El 26 de noviembre de 2019, en la comuna de San Bernardo, Fabiola Campillai —entonces trabajadora y dirigenta social— fue impactada directamente en el rostro por una bomba lacrimógena lanzada por el carabinero Patricio Maturana, mientras se dirigía a su trabajo. El disparo le provocó pérdida total y permanente de la visión, además de lesiones gravísimas e irreversibles.

Los tribunales chilenos establecieron que el proyectil fue disparado de manera directa, antirreglamentaria y sin justificación operativa. Se descartó cualquier hipótesis de daño colateral. Por ello, el hecho fue calificado como apremios ilegítimos con resultado de lesiones gravísimas. Se trata de un delito que, por definición, solo puede ser cometido por agentes del Estado.

Desde el punto de vista del derecho internacional, este tipo de conductas encuadra dentro de las violaciones graves a los derechos humanos, particularmente al derecho a la integridad personal, reconocido en el artículo 5 de la Convención Americana sobre Derechos Humanos.

CONDENA FIRME Y EJECUTORIADA

La causa penal se encuentra completamente cerrada.

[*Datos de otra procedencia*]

/-! supply -/

@[simp] theorem State.supply_fault (p : Port) (ws : List Word) (s : State) : (s.supply p ws).fault = s.fault := by
  cases p <;> rfl
@[simp] theorem State.supply_alg (p : Port) (ws : List Word) (s : State) : (s.supply p ws).alg = s.alg := by
  cases p <;> rfl
@[simp] theorem State.supply_ccCp (p : Port) (ws : List Word) (s : State) : (s.supply p ws).ccCp = s.ccCp := by
  cases p <;> rfl
@[simp] theorem State.supply_ccRp (p : Port) (ws : List Word) (s : State) : (s.supply p ws).ccRp = s.ccRp := by
  cases p <;> rfl
@[simp] theorem State.supply_cset (p : Port) (ws : List Word) (s : State) : (s.supply p ws).cset = s.cset := by
  cases p <;> rfl
@[simp] theorem State.supply_pend (p : Port) (ws : List Word) (s : State) : (s.supply p ws).pend = s.pend := by
  cases p <;> rfl
@[simp] theorem State.supply_cpOut (p : Port) (ws : List Word) (s : State) : (s.supply p ws).cpOut = s.cpOut := by
  cases p <;> rfl
@[simp] theorem State.supply_rpOut (p : Port) (ws : List Word) (s : State) : (s.supply p ws).rpOut = s.rpOut := by
  cases p <;> rfl
@[simp] theorem State.supply_nch (p : Port) (ws : List Word) (s : State) : (s.supply p ws).nch = s.nch := by
  cases p <;> rfl
@[simp] theorem State.supply_sched (p : Port) (ws : List Word) (s : State) : (s.supply p ws).sched = s.sched := by
  cases p <;> rfl
@[simp] theorem State.supply_draws (p : Port) (ws : List Word) (s : State) : (s.supply p ws).draws = s.draws := by
  cases p <;> rfl

@[simp] theorem State.supply_rp_rpIn (ws : List Word) (s : State) : (s.supply .rp ws).rpIn = s.rpIn ++ ws := rfl
@[simp] theorem State.supply_rp_cpIn (ws : List Word) (s : State) : (s.supply .rp ws).cpIn = s.cpIn := rfl
@[simp] theorem State.supply_cp_cpIn (ws : List Word) (s : State) : (s.supply .cp ws).cpIn = s.cpIn ++ ws := rfl
@[simp] theorem State.supply_cp_rpIn (ws : List Word) (s : State) : (s.supply .cp ws).rpIn = s.rpIn := rfl

/-! answer -/

@[simp] theorem State.answer_fault (p : Port) (op : Opcode) (info : BitVec 8) (cnt : Nat) (pl : List Sample) (s : State) : (s.answer p op info cnt pl).fault = s.fault := by
  cases p <;> rfl
@[simp] theorem State.answer_alg (p : Port) (op : Opcode) (info : BitVec 8) (cnt : Nat) (pl : List Sample) (s : State) : (s.answer p op info cnt pl).alg = s.alg := by
  cases p <;> rfl
@[simp] theorem State.answer_ccCp (p : Port) (op : Opcode) (info : BitVec 8) (cnt : Nat) (pl : List Sample) (s : State) : (s.answer p op info cnt pl).ccCp = s.ccCp := by
  cases p <;> rfl
@[simp] theorem State.answer_ccRp (p : Port) (op : Opcode) (info : BitVec 8) (cnt : Nat) (pl : List Sample) (s : State) : (s.answer p op info cnt pl).ccRp = s.ccRp := by
  cases p <;> rfl
@[simp] theorem State.answer_cset (p : Port) (op : Opcode) (info : BitVec 8) (cnt : Nat) (pl : List Sample) (s : State) : (s.answer p op info cnt pl).cset = s.cset := by
  cases p <;> rfl
@[simp] theorem State.answer_pend (p : Port) (op : Opcode) (info : BitVec 8) (cnt : Nat) (pl : List Sample) (s : State) : (s.answer p op info cnt pl).pend = s.pend := by
  cases p <;> rfl
@[simp] theorem State.answer_cpIn (p : Port) (op : Opcode) (info : BitVec 8) (cnt : Nat) (pl : List Sample) (s : State) : (s.answer p op info cnt pl).cpIn = s.cpIn := by
  cases p <;> rfl
@[simp] theorem State.answer_rpIn (p : Port) (op : Opcode) (info : BitVec 8) (cnt : Nat) (pl : List Sample) (s : State) : (s.answer p op info cnt pl).rpIn = s.rpIn := by
  cases p <;> rfl
@[simp] theorem State.answer_nch (p : Port) (op : Opcode) (info : BitVec 8) (cnt : Nat) (pl : List Sample) (s : State) : (s.answer p op info cnt pl).nch = s.nch := by
  cases p <;> rfl
@[simp] theorem State.answer_sched (p : Port) (op : Opcode) (info : BitVec 8) (cnt : Nat) (pl : List Sample) (s : State) : (s.answer p op info cnt pl).sched = s.sched := by
  cases p <;> rfl
@[simp] theorem State.answer_draws (p : Port) (op : Opcode) (info : BitVec 8) (cnt : Nat) (pl : List Sample) (s : State) : (s.answer p op info cnt pl).draws = s.draws := by
  cases p <;> rfl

Patricio Maturana fue condenado por el Tribunal Oral en lo Penal de San Bernardo. El fallo fue confirmado por la Corte de Apelaciones de San Miguel y, posteriormente, por la Corte Suprema. No existen recursos pendientes.

Actualmente, el condenado cumple su pena en el Centro de Cumplimiento Penitenciario de Molina, bajo la administración de Gendarmería de Chile. Este punto es central: no se trata de un proceso en curso, sino de una sentencia firme, cuyo cumplimiento forma parte de las obligaciones del Estado.

OBLIGACIONES INTERNACIONALES DEL ESTADO DE CHILE

Chile ha ratificado múltiples tratados internacionales que imponen deberes específicos frente a violaciones graves de derechos humanos, entre ellos: Convención Americana sobre Derechos Humanos, Pacto Internacional de Derechos Civiles y Políticos. También la Convención contra la Tortura y Otros Tratos o Penas Crueles, Inhumanos o Degradantes.

De estos instrumentos se desprende una obligación clara y reiterada por la jurisprudencia internacional: el deber de investigar, juzgar y sancionar efectivamente a los responsables.

El artículo 1.1 de la Convención Americana obliga a los Estados a garantizar el pleno ejercicio de los derechos reconocidos en ella. A su vez, el artículo 2 exige adecuar el derecho interno para hacer efectivos esos derechos.

Esto implica que no basta con condenar formalmente, sino que la sanción debe ser real, proporcional y efectiva. Ello implica, entre otras medidas, la prohibición de beneficios que afecten el cumplimiento de la pena.

La Corte Interamericana de Derechos Humanos ha sido consistente en señalar que cualquier mecanismo que reduzca o neutralice el efecto de una condena penal en casos de violaciones graves constituye una forma de impunidad.

HAY JURISPRUDENCIA

En el caso Almonacid Arellano vs. Chile, la Corte sostuvo que el Estado no puede aplicar figuras del derecho interno —como la prescripción— que impidan la sanción efectiva de los responsables. El fallo fue explícito en establecer que las obligaciones internacionales prevalecen sobre normas internas contrarias.

Posteriormente, en García Lucero y otros vs. Chile, el tribunal volvió a condenar a Chile por mecanismos que, en la práctica, debilitaban la respuesta penal frente a violaciones graves, reiterando que el Estado debe remover todos los obstáculos que conduzcan a la impunidad.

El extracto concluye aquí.